The first step we need to follow is to find the slope of the perpendicular line to -2x-3y = -6.
Then, we have:
[tex]-2x-3y=-6\Rightarrow-3y=-6+2x\Rightarrow y=\frac{-6}{-3}+\frac{2}{-3}x\Rightarrow y=-\frac{2}{3}x+2[/tex]Then, the equivalent equation for the line has a slope of m1 = - 2/3. The perpendicular line must have an inverse and reciprocal to this slope, that is m2 = 3/2. The product of these slopes must be -1, that is: m1 * m2 = -2/3 * 3/2 = -1.

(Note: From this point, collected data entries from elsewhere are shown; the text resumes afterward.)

-- ==== Sys2Proof/Machine/Operands.lean ====
section
/-! DEFINITION. How operands and step words are assembled from the state and an event (30_encoding.md R80 to R83, R87, R88). -/

namespace Sys2Proof.Machine

/-- The receiver step word for `RXB(b)` with its guards (R80). -/
def receiverWord (s : State) (b : Byte) : StepWord := .rw (rwWord s.fs b) (room s) (sumZero s b)

/-- The session step word for a delivery with its operands (R81, R88). -/
def sessionWord (s : State) (d : Delivery) : StepWord := .sw (swWord s.ss d.kind.code s.pv) d.blk d.bcc

/-- The step word of an input event (R80, R83). -/
def stepWord (s : State) : Event → StepWord
  | .rxb b => receiverWord s b
  | .rxt => .rxt
  | .req p => .req p s.pv s.cfg.pendPolicy
  | .rst => .rst

/-- `S.BUF[0 .. S.LEN)`, read as a whole (R56b, R134): none where BUF has fewer elements (log entry 12). -/
def heldBlock (s : State) : Option (List Byte) := Memory.firstBytes s.buf s.len

/-- `S.PBUF[0 .. 8)`, read as a whole (R56d, R158). -/
def pendingBytes (s : State) : List Byte := s.pbuf.toList

/-- The register address that a model of the out-of-scope decoder forms from a delivered block, first byte most significant
(20_memory.md R53). No rule of the block calls it. -/
def registerAddress : List Byte → Option (BitVec 16)
  | a :: b :: _ => some (a ++ b)
  | _ => none

end Sys2Proof.Machine
end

The second step is to find the line equation for the perpendicular. We know that it has a slope of m = 3/2, and that passes through the point (-5, 3). Then, we can use the point-slope form of the line:
[tex]y-y_1=m(x-x_1)[/tex][tex]y-3=\frac{3}{2}(x-(-5))\Rightarrow y-3=\frac{3}{2}(x+5)\Rightarrow y-3=\frac{3}{2}x+\frac{15}{2}[/tex]Then
[tex]y=\frac{3}{2}x+\frac{15}{2}+3\Rightarrow y=\frac{3}{2}x+\frac{21}{2}[/tex]The Standard Form of the line is of the form:
[tex]Ax+By=C[/tex]Then, taking the previous equation:
[tex]2y=3x+21\Rightarrow-3x+2y=21[/tex]Therefore, the Standard Form of the equation is -3x + 2y = 21.